Hundo los dedos en la tierra y recupero las palabras de Rafael Landívar, poeta mayor de la Colonia Española en América. Pero más abajo encuentro las de Gucumatz, el dios olvidado. Quisiera alcanzar esa rendija por donde gotean los instantes hasta convertirse en siglos.
A principios de los sesenta yo tendría la misma edad que los niños posmodernos que comenzaron a jugar con computadoras. Nosotros jugábamos con tierra, con piedras, con gusanos. Y fuimos (asumo) igualmente felices. Jugábamos en lugares donde las rosas sin luna, sin lengua, no miraban sus espinas. Una especie de razón sin abismo en las catedrales del tiempo. ¿Podrá haber mayor privilegio?
Nuestra ciudad fue tres veces una Atlántida, fundada finalmente por cuarta vez en el Valle de La Virgen también conocido como De la Ermita, la Culebra y Valle de las Vacas.

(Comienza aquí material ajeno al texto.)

-- ==== Sys2Proof/Proofs/PortsOfSteps.lean ====
section
/-!
PROOFS. Every step leaves the held ports and the occupancy sets exact (R66): the remaining commands, kind by kind, and
the dispatch of all of them.
-/

namespace Sys2Proof.Machine

open Sys2Proof

/-! ### The next state -/

theorem exactPorts_of_next {t u : State} (run : (.next u : Host.Outcome State Fault Refusal) = .next t)
    (ok : u.exactPorts) : t.exactPorts := Host.Outcome.next.inj run ▸ ok

theorem exactPorts_next {f : State → State} {s t : State}
    (run : (.next (f s) : Host.Outcome State Fault Refusal) = .next t) (keeps : KeepsPorts f) (ok : s.exactPorts) :
    t.exactPorts := exactPorts_of_next run (keeps ok)

/-! ### Nothing held, nothing occupied -/

theorem exactPorts_empty {s : State} (table : s.table = []) (xlate : s.xlate = Four.all Pool.reset) :
    s.exactPorts := by
  rw [exactPorts_iff]
  intro g p h
  have unoccupied : s.portHolder g p = none := by
    unfold State.portHolder
    rw [xlate, Four.get_all]
    rfl
  have unheld : s.portAt h = none := portAt_of_table (s := State.reset) table h
  rw [unoccupied, unheld]
  exact iff_of_false nofun nofun

/-- R77, R186, R187. -/
theorem exactPorts_resetStation (straps : Straps) (cause : Cause) (bus table request : Option Capture) (s : State) :
    (resetStation straps cause bus table request s).exactPorts :=
  exactPorts_raiseIf _ .line (exactPorts_empty rfl rfl)

theorem exactPorts_execPinResetRelease (straps : Straps) {s t : State} (ok : s.exactPorts)
    (run : execPinResetRelease straps s = .next t) : t.exactPorts := by
  refine exactPorts_of_next run ?_
  split
  · exact exactPorts_resetStation _ _ _ _ _ s
  · exact ok
  · exact ok

/-- R77, R191. -/
theorem exactPorts_rejoinSteps (tag : Byte) (s : State) : (rejoinSteps tag s).exactPorts := by
  have cleared : (rejoinColumns s).exactPorts := exactPorts_empty rfl rfl
  exact exactPorts_respond _ (exactPorts_of_fields (exactPorts_quorumChange s.quorumPresent cleared) rfl rfl)

/-! ### Timers and conditions -/

/-- An expiry takes effect only while its timer runs (log 7). -/
theorem keepsPorts_ite {c : State → Prop} [DecidablePred c] {f : State → State} (keeps : KeepsPorts f) :
    KeepsPorts fun s => if c s then f s else s := by
  intro s ok
  dsimp only
  split
  · exact keeps ok
  · exact ok

/-! ### Requests of a group and of the station -/

theorem keepsPorts_groupRequest (r : Request) {f : State → State} (keeps : KeepsPorts f) :
    KeepsPorts (groupRequest r f) := by
  intro s ok
  unfold groupRequest
  split
  · exact exactPorts_answer r _ ok
  · split
    · exact exactPorts_answer r _ ok
    · split
      · exact exactPorts_respond _ ok
      · split
        · exact exactPorts_answer r _ ok
        · split
          · exact exactPorts_answer r _ ok
          · exact keeps ok

theorem exactPorts_answerView (r : Request) {s : State} (ok : s.exactPorts) : (answerView r s).exactPorts :=
  exactPorts_respond _ ok

theorem keepsPorts_setHealth (r : Request) : KeepsPorts (setHealth r) := by
  intro s ok
  unfold setHealth
  refine exactPorts_answerView r (exactPorts_settle ?_)
  have written := exactPorts_of_claimFrame
    (mapGroup_frame r.group (fun x => { x with health := cappedHealth r.score }) s) ok
  split
  · exact exactPorts_reactLoss _ written
  · exact written

theorem keepsPorts_setHold (r : Request) : KeepsPorts (setHold r) := by
  intro s ok
  unfold setHold
  split
  · exact exactPorts_answerView r ok
  · exact exactPorts_answerView r (exactPorts_settle (exactPorts_reactLoss _
      (exactPorts_of_claimFrame (mapGroup_frame _ _ s) ok)))

theorem keepsPorts_clearHold (r : Request) : KeepsPorts (clearHold r) := fun s ok =>
  exactPorts_answerView r (exactPorts_settle (exactPorts_of_claimFrame (mapGroup_frame _ _ s) ok))

theorem keepsPorts_resync (r : Request) : KeepsPorts (resync r) := by
  intro s ok
  unfold resync
  split
  · exact exactPorts_answer r _ ok
  · split
    · exact exactPorts_answer r _ ok
    · split
      · exact exactPorts_answer r _ ok
      · split
        · exact exactPorts_answer r _ ok
        · exact exactPorts_answer r _ (exactPorts_startPass ok)

theorem keepsPorts_writeSetup (r : Request) : KeepsPorts (writeSetup r) := by
  intro s ok
  unfold writeSetup
  split
  · exact exactPorts_answer r _ ok
  · split
    · exact exactPorts_respond _ ok
    · exact exactPorts_answer r _ (exactPorts_of_fields ok rfl rfl)

theorem keepsPorts_sealRequest (r : Request) : KeepsPorts (sealRequest r) := by
  intro s ok
  unfold sealRequest
  split
  · refine exactPorts_answer r _ (exactPorts_of_fields (exactPorts_quorumChange s.quorumPresent ?_) rfl rfl)
    exact exactPorts_of_fields ok rfl rfl
  · exact exactPorts_answer r _ ok

theorem keepsPorts_rejoinRequest (r : Request) : KeepsPorts (rejoinRequest r) := by
  intro s ok
  unfold rejoinRequest
  split
  · exact exactPorts_answer r _ ok
  · split
    · exact exactPorts_answer r _ ok
    · exact exactPorts_raiseIf _ .line (exactPorts_of_fields (exactPorts_clearOwnership ok) rfl rfl)

theorem exactPorts_execRejoinClear {s t : State} (ok : s.exactPorts)
    (run : execRejoinClear s = .next t) : t.exactPorts := by
  refine exactPorts_next run (keepsPorts_whenLive fun s ok => ?_) ok
  split
  · exact ok
  · exact exactPorts_rejoinSteps _ s

theorem exactPorts_execUnknownKind {s t : State} (ok : s.exactPorts)
    (run : execUnknownKind s = .next t) : t.exactPorts := by
  refine exactPorts_next run (keepsPorts_whenLive fun s ok => ?_) ok
  split
  · exact ok
  · split
    · exact ok
    · exact exactPorts_respond _ (exactPorts_takeRequest ok)

/-! ### The host's window -/

theorem keepsPorts_postRequest : KeepsPorts postRequest := by
  intro s ok
  unfold postRequest
  split <;> exact ok

theorem keepsPorts_writeWindow (offset : Byte) (size : AccessSize) (value : Word) :
    KeepsPorts (writeWindow offset size value) := by
  refine keepsPorts_ite fun s ok => ?_
  unfold writeWord
  split_ifs
  · exact ok
  · exact ok
  · exact keepsPorts_postRequest ok
  · exact ok
  · exact ok
  · exact ok
  · exact ok
  · exact ok

theorem keepsPorts_advanceCursor : KeepsPorts advanceCursor := by
  intro s ok
  unfold advanceCursor
  split <;> exact ok

theorem keepsPorts_takeSnapshot : KeepsPorts takeSnapshot := by
  intro s ok
  unfold takeSnapshot
  dsimp only
  split
  · split
    · exact ok
    · exact exactPorts_integrityFailure _ _ (exactPorts_of_fields ok rfl rfl)
  · exact ok

/-! ### The age clock -/

theorem keepsPorts_ageTick : KeepsPorts ageTick := by
  intro s ok
  unfold ageTick
  dsimp only
  split
  · split <;> exact ok
  · exact ok

theorem keepsPorts_idle : KeepsPorts idle := by
  refine keepsPorts_whenLive fun s ok => ?_
  unfold referencePeriod
  split
  · exact ok
  · split
    · exact ok
    · exact keepsPorts_ageTick ok

/-! ### The medium -/

theorem exactPorts_startSecond {s : State} (ok : s.exactPorts) : (startSecond s).exactPorts := by
  unfold startSecond
  split
  · exact ok
  · split
    · exact ok
    · exact ok
    · split <;> exact ok

theorem exactPorts_startThird {s : State} (ok : s.exactPorts) : (startThird s).exactPorts := by
  unfold startThird startDelta startDigest
  split
  · split
    · exact ok
    · exact exactPorts_composeDelta ok
  · split <;> exact ok

/-- R120. -/
theorem exactPorts_startClass (c : Nat) {s : State} (ok : s.exactPorts) : (startClass c s).exactPorts := by
  unfold startClass startControl
  split
  · split
    · exact ok
    · split <;> exact ok
  · split
    · exact exactPorts_startSecond ok
    · exact exactPorts_startThird ok

theorem exactPorts_execTransmitStart (idleMicros : Nat) {s t : State} (ok : s.exactPorts)
    (run : execTransmitStart idleMicros s = .next t) : t.exactPorts := by
  refine exactPorts_next run (keepsPorts_whenLive fun s ok => ?_) ok
  split
  · exact ok
  · split
    · exact exactPorts_startClass _ (exactPorts_of_fields ok rfl rfl)
    · exact ok

theorem keepsPorts_hearStart : KeepsPorts hearStart := by
  intro s ok
  unfold hearStart
  split
  · exact ok
  · split <;> exact ok

theorem exactPorts_finishFrame (t : Transmission) {s : State} (ok : s.exactPorts) : (finishFrame t s).exactPorts := by
  have left : (if t.held then leaveHolder t.payload s else s).exactPorts := by
    unfold leaveHolder
    split
    · split <;> exact ok
    · exact ok
  exact left

theorem exactPorts_claimTransmitted (t : Transmission) {s : State} (ok : s.exactPorts) :
    (claimTransmitted t s).exactPorts := by
  unfold claimTransmitted
  split
  · split <;> exact ok
  · exact ok

theorem exactPorts_execTransmitted {s t : State} (ok : s.exactPorts)
    (run : execTransmitted s = .next t) : t.exactPorts := by
  refine exactPorts_next run (keepsPorts_whenLive fun s ok => ?_) ok
  split
  · exact ok
  · exact exactPorts_claimTransmitted _ (exactPorts_finishFrame _ ok)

Crecí en la Calle del Manchén, a las faldas del Cerrito del Carmen donde hacia 1613 fue construida la primera ermita de lo que sería la Ciudad de Guatemala. El templo de estilo barroco aloja a una Virgen del Carmen traída por un ermitaño de origen italiano llamado Juan Corz por encargo de monjas carmelitas en España, siguiendo un deseo póstumo de Santa Teresa de Jesús.
El pasado es siempre una colección de fragmentos. No existe autobiografía incólume. Ni cuerda que asegure el pasado completo al instante actual. Pero corre el agua azul de mi infancia en algún lugar de la nostalgia. También el chocolate de Mixco, los frijolitos volteados y el guacamole de la abuela. La tienda El Astronauta, La Avenida de los Árboles, la floristería Las Acacias, El Callejón del Fino y el parque Isabel La Católica que vándalos dejaron sin cabeza.
He escrito y leído mucho sobre las derivaciones de la experiencia existencial de la infancia llena de héroes y miedos, de sueños y pesadillas, de deseos y profundas satisfacciones, a veces de carencias brutales. El tiempo de la infancia es largo y pasa rápido. No hay mejor manera de definir la escritura que la formulación de Georges Bataille: la literatura es la recuperación de la infancia.
El Callejón del Fino es llamado así para recordar al miniaturista Francisco Cabrera que vivió allí los últimos años de su vida. La aristocracia criolla le encargaba retratos que compraba a precios irrisorios. Cabrera, el virtuoso, murió en 1845 sumido en la pobreza. Era un artista muy fino, de ahí el bautismo del callejón donde habitara y trabajara en silencio. El Callejón del Fino está situado muy cerca del Cerrito del Carmen donde perviven leyendas arrastradas desde La Colonia. Retratos de una época perdida. Fantasmas de los rostros retratados por Cabrera y la pluma mágica de José Milla y Vidaurre, los poemas de los dos hermanos Diéguez y otros nombres que ahora acompañan a las nubes.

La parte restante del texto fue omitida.